§ **DIRECTIONS**
Take the records below and retype them line by line, from the first line through the one containing "limitFrom : Nat := 0"; stop there.

§ **SUPPLIED MATERIAL**
/-- One protection unit (R304–R325). -/
structure UnitSt where
  /-- the side that carries prompt and standard flows: 0 working, 1 protect -/
  side : Nat := 0
  /-- a restoration due to start: its cause and its boundary S (R307); the sequencer has decided on it, and the boundary runs it -/
  trigger : Option (Nat × Nat) := none
  decided : Bool := false
  planned : Option Planned := none
  /-- S of the restoration in progress, and the tick RESTORE_LIMIT counts from -/
  start : Nat := 0
  limitFrom : Nat := 0
  /-- the failed side's reach and the affected groups (R309) -/
  failed : Nat := 0
  affected : List Nat := []
  /-- the withdrawals in progress, oldest first: a second restoration does not end the first one's (R312) -/
  withdraw : List Withdrawal := []
  /-- the tick since which the working side has had frame on every affected group (Table 12.4) -/
  goodSince : Option Nat := none
  /-- the tick PROTECTED, or STANDBY, was entered (REVERTED's argument) -/
  since : Nat := 0
  /-- the tick of a disarm in PREMOVED (R318) -/
  disarmAt : Option Nat := none
  /-- the mate's unit as its latest HELLO shows it (R325) -/
  mateState : Nat := 0
  /-- that HELLO's REVERT_READY bit; and this device has handed its unit over by a planned switch, and no HELLO has shown the mate
  WORKING since (R325) -/
  mateReady : Bool := false
  handed : Bool := false
  /-- a switch request of the mate that acts at this boundary, with its cause (R324) -/
  switchAt : Option (Nat × Nat) := none
  /-- mirrors sent and not yet acknowledged: MIRROR_TICK, and per flow the fields sent (R384) -/
  mirrors : List (Nat × List (Nat × List Nat)) := []
  /-- per flow, the fields the standby last acknowledged: E_s, A, last sequence, last FCS, E_r, N -/
  mirrored : List (Nat × List Nat) := []
  /-- parts of the mirror that is arriving: MIRROR_TICK, and the parts seen (R383) -/
  parts : Nat × List Nat := (0, [])
  /-- flows whose entries found no room in the last mirror: they go first in the next (R384) -/
  mirrorLeft : List Nat := []
  deriving DecidableEq, Repr

/-- Chapter 12. -/
structure RestSt where
  units : List (Nat × UnitSt) := []
  /-- the tick of the latest message from the mate (R322) -/
  lastMate : Nat := 0
  /-- LOCAL_PEER_ID of the mate, as its messages give it (R325, R382) -/
  matePeer : Option Nat := none
  /-- notices to send on further ticks (R383): the message, the ticks still to send it in, and the tick of its last copy -/
  notices : List (List Byte × Nat × Nat) := []
  deriving DecidableEq, Repr

/-! ### Line encryption (chapter 13) -/

/-- A slot of the key store (R335, R347). The state is SLOT_STATE, the label SLOT_LABEL. -/
structure KeySlot where
  key : List Byte := []
  /-- the NEXT key of a MASTER slot and its LABEL -/
  next : Option (List Byte × Nat) := none
  deriving DecidableEq, Repr

/-- A pending key announcement (R342). -/
structure KeyAnn where
  epoch : Nat
  ta : Nat
  at_ : Nat
  committed : Bool := false
  deriving DecidableEq, Repr

/-- A receive key (R343, R347): its epoch and its candidates, each with whether it comes from the NEXT key. -/
structure RxKey where
  epoch : Nat
  cands : List (Bool × List Byte) := []
  /-- the low 32 bits of the epoch's effective tick in the sender's count, T of R334 -/
  t0 : Nat := 0
  /-- the peer nonce it was derived with (R339, R343) -/
  nonce : List Byte := []
  deriving DecidableEq, Repr

/-- One group's key state (Table 13.2), by 8·r + g. The state itself is KEY_STATE. -/
structure KeyGrp where
  /-- own and peer boot nonce (R339, R341); an empty own nonce has not been drawn -/
  own : List Byte := []
  peer : Option (List Byte) := none
  /-- E, the group's last epoch (R341) -/
  e : Nat := 0
  /-- the traffic key and SALT in force, whether it comes from the NEXT key, and T (R334) -/
  txKey : Option (List Byte) := none
  txNext : Bool := false
  t0 : Nat := 0
  ann : Option KeyAnn := none
  rxCur : Option RxKey := none
  rxAnn : Option RxKey := none
  /-- consecutive frames whose reliable segments all failed (R348) -/
  failRun : Nat := 0
  /-- a roll candidate is due (R344) -/
  roll : Bool := false
  /-- segments of a frame built under a due switch before its command (R342) -/
  early : Nat := 0
  /-- a keying frame has been due since the group entered KEYING, so that its nonce offer has gone out (Table 13.2) -/
  offered : Bool := false
  deriving DecidableEq, Repr

/-- Chapter 13. DESIGN CHOICE: log entry 91. -/
structure KeySt where
  slots : List (Nat × KeySlot) := []
  /-- slot 0's key-encryption key, fused at manufacture (R335). DESIGN CHOICE: log entry 91. -/
  fusedKek : List Byte := []
  grps : List (Nat × KeyGrp) := []
  /-- the batch area (R338): entry → its 60 bytes; how many entries run, and how many have run -/
  batch : List (Nat × List Byte) := []
  batchLeft : Nat := 0
  batchDone : Nat := 0
  batchAbort : Bool := false
  /-- draws made from the entropy source (R339) -/
  draws : Nat := 0
  /-- cipher cores withdrawn at a parity fault, before their retirement (R470) -/
  withdrawn : List Nat := []
  /-- groups paused with cipher cores exhausted, 8·r + g, and the tick of the last resume (R476) -/
  paused : List Nat := []
  lastResume : Nat := 0
  deriving DecidableEq, Repr

/-! ### The timing core (chapter 14) -/

/-- One reference input (Table 14.1). -/
structure RefIn where
  /-- the tick its last fault ended (R356) -/
  since : Nat := 0
  /-- the latest PPSIN edge, ps of powered time (R355, R365) -/
  mark : Option Nat := none
  /-- the input's phase less the output's, fs: set by a mark, moved by the output's pull (R364) -/
  err : Int := 0
  /-- held LOST by R367 -/
  mismatch : Bool := false
  deriving DecidableEq, Repr

/-- The line delay of one reach (R368–R370). -/
structure DelaySt where
  /-- the last MARK_SEQ sent, the tick of the last mark, and whether a mark waits for a frame -/
  seq : Nat := 0
  lastMark : Nat := 0
  markDue : Bool := false
  /-- marks sent and not answered: MARK_SEQ and the frame's tick -/
  sent : List (Nat × Nat) := []
  /-- the mark to answer: its MARK_SEQ, the boundary before its arrival and ps after it -/
  echo : Option (Nat × Nat × Nat) := none
  /-- X of the far end's latest mark -/
  xFar : Option Nat := none
  /-- measurements, newest first: R + Δ, Δ and twice θ, in ps -/
  hist : List (Int × Int × Int) := []
  deriving DecidableEq, Repr

/-- A time-of-day association (R372): tick, seconds and nanoseconds. -/
structure TodAssoc where
  tick : Nat
  sec : Nat
  ns : Nat
  deriving DecidableEq, Repr

/-- Chapter 14. -/
structure TimingSt where
  inputs : List (Nat × RefIn) := []
  /-- the control value (10⁻¹¹), 0 at power-up (Table 14.2) -/
  control : Int := 0
  /-- a switch is in progress (R359) -/
  switching : Bool := false
  /-- the phase target less the output phase, fs, and the sum of accepted PHASE_STEP values, ps (R364) -/
  pull : Int := 0
  steps : Int := 0
  /-- the output's phase at the last switch and the steps accepted since, less the output phase, fs (R364) -/
  own : Int := 0
  /-- an advance due at the next boundary (R365) -/
  advance : Option Nat := none
  /-- the tick ACQUIRING was entered, the tick LOCKED was left, and the tick the second in progress began -/
  acqAt : Nat := 0
  unlockedAt : Nat := 0
  secStart : Nat := 0
  /-- locked seconds, newest first: the tick each ended and its mean control value (R361) -/
  seconds : List (Nat × Int) := []
  /-- HOLDOVER_READY and the estimate at the loss of the selected input (R361) -/
  loss : Option (Bool × Int) := none
  tod : Option TodAssoc := none
  delays : List (Nat × DelaySt) := []
  deriving DecidableEq, Repr

/-! ### The towpath (chapter 15) -/

/-- A lane's receiver (R377–R379): its running disparity; the place in its word of the next symbol, none before the first comma;
whether the word so far is TRAIN, or SKIP; whether a message is arriving; the words received since the last training began, and those
of the last 1,024 in which a code group was invalid; and the ticks of the first alignment and of the latest error since then. -/
structure LaneIn where
  positive : Bool := false
  place : Option Nat := none
  asTrain : Bool := true
  asSkip : Bool := true
  inMsg : Bool := false
  words : Nat := 0
  invalid : List Nat := []
  alignedAt : Option Nat := none
  errorAt : Option Nat := none
  deriving DecidableEq, Repr

/-- One lane (Table 15.2). Its state and rate are LANE_STATE and LANE_RATE. -/
structure LaneSt where
  /-- the target rate, the rate in training, and the tick the training started -/
  target : Nat := 0
  training : Nat := 0
  trainAt : Nat := 0
  /-- failed trainings at that rate, and whether the lane has fallen back -/
  fails : Nat := 0
  fellBack : Bool := false
  /-- SKIP sets sent, and words sent since the last one (R378) -/
  skips : Nat := 0
  sinceSkip : Nat := 0
  /-- positive running disparity, and the code groups of the messages and SKIP sets sent in the tick in progress (R377) -/
  positive : Bool := false
  line : List Nat := []
  /-- symbols of messages that wait for the lane, and when it became free: symbol times of 12.5 Gb/s (R383) -/
  queued : Nat := 0
  freeAt : Nat := 0
  rx : LaneIn := {}
  deriving DecidableEq, Repr

/-- A mate message's fields, as received (Table 15.4). -/
structure MateMsg where
  type : Nat
  flags : Nat
  peer : Nat
  seq : Nat
  tick : Nat
  body : List Byte
  deriving DecidableEq, Repr

/-- Chapter 15. -/
structure TowpathSt where
  lanes : List (Nat × LaneSt) := []
  /-- the next MSG_SEQ (R382) -/
  msgSeq : Nat := 0
  /-- MSG_SEQ values acted on within the last 1,024 numbers (R383) -/
  seen : List Nat := []
  /-- messages sent in the tick in progress: lanes and bytes -/
  sent : List (List Nat × List Byte) := []
  /-- messages that have arrived and take effect at the next boundary (R383) -/
  inbox : List MateMsg := []
  /-- messages that wait to go by MATE_RELAY: 8·r + g and bytes (R385) -/
  relay : List (Nat × List Byte) := []
  /-- the tick of the last HELLO and of the last TIME_RELAY, and that one's fields -/
  helloAt : Nat := 0
  relayAt : Nat := 0
  relayed : List Byte := []
  /-- the first tick without WAKE sets (R386); 0: none are sent -/
  wakeUntil : Nat := 0
  /-- SELECTED of the mate's latest TIME_RELAY (R380) -/
  mateSelected : Nat := 255
  deriving DecidableEq, Repr

/-! ### Engines (chapters 16 and 17) -/

/-- A message on its way (R399): the slot 16·c + e that sent it, its destination word, its words, the sender's cs.tick, and
the tick and engine cycle from which it can be read. -/
structure EngMsg where
  src : Nat
  dest : Nat
  words : List Word
  sent : Nat
  tick : Nat
  cycle : Nat
  deriving DecidableEq, Repr

/-- One slot (R389, R392). Registers, CSRs and memories not listed hold 0. DESIGN CHOICE: log entry 6. -/
structure EngSlot where
  /-- instruction and data memory, by byte offset (Table 16.2) -/
  text : List Host.Cell := []
  data : List Host.Cell := []
  pc : Word := 0
  /-- g1–g31 -/
  g : List (Nat × Word) := []
  /-- lanes by 8·v + lane -/
  v : List (Nat × Word) := []
  /-- the stored CSRs by number (Table 16.1): 0x000 bit 1, 0x001–0x006, 0x013, 0x031, 0x800–0xFFF -/
  csr : List (Nat × Word) := []
  /-- latches of bits 47:32 of the counters (R427) -/
  latch : List (Nat × Nat) := []
  /-- a task is running, its tick, and the MWAIT it waits in: d and mask (R408, R409) -/
  running : Bool := false
  tick : Nat := 0
  waiting : Option (BitVec 5 × BitVec 4) := none
  /-- the cycle of the last issue, the slots used in it, and the word of its first instruction (R403) -/
  cycle : Nat := 0
  used : Nat := 0
  first : Word := 0
  /-- registers not yet ready: cycle and the starvation code of Table 17.2; the last accumulation (R403) -/
  ready : List (Nat × (Nat × Nat)) := []
  acc : Option (Nat × Nat) := none
  portFree : Nat := 0
  /-- the starvation code of a wait for the port: 3 where a bank conflict holds it, else 6 (Table 17.2) -/
  portCode : Nat := 6
  divFree : Nat := 0
  /-- moorings 0–3: messages, oldest first, with the tick and cycle from which each can be read (R399) -/
  moor : List (Nat × List (Nat × Nat × List Word)) := []
  /-- messages taken from each mooring, modulo its 16 places -/
  moorAt : List (Nat × Nat) := []
  /-- the cycle by which the stores, ATOMs and MSENDs issued so far are complete, as far as the spec times it, and whether a store or
  MSEND is among them since the last FENCE (Table 16.7) -/
  memDone : Nat := 0
  memOpen : Bool := false
  /-- outputs held until TEND: hub channel and words (R421) -/
  out : List (Nat × List Word) := []
  /-- consecutive tasks that trapped, and that overran (R407, R423) -/
  trapRun : Nat := 0
  overRun : Nat := 0
  /-- counters preset by a write, the cycle of it and the value before it; counters that have wrapped, and the cycle (Table 17.4) -/
  preset : List (Nat × Nat × Nat) := []
  wrapped : List (Nat × Nat) := []
  /-- counters, the cycle of their last increments and how many those were -/
  counted : List (Nat × Nat × Nat) := []
  deriving DecidableEq, Repr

§ **SOLUTION TO THE EXERCISE**
/-- One protection unit (R304–R325). -/
structure UnitSt where
  /-- the side that carries prompt and standard flows: 0 working, 1 protect -/
  side : Nat := 0
  /-- a restoration due to start: its cause and its boundary S (R307); the sequencer has decided on it, and the boundary runs it -/
  trigger : Option (Nat × Nat) := none
  decided : Bool := false
  planned : Option Planned := none
  /-- S of the restoration in progress, and the tick RESTORE_LIMIT counts from -/
  start : Nat := 0
  limitFrom : Nat := 0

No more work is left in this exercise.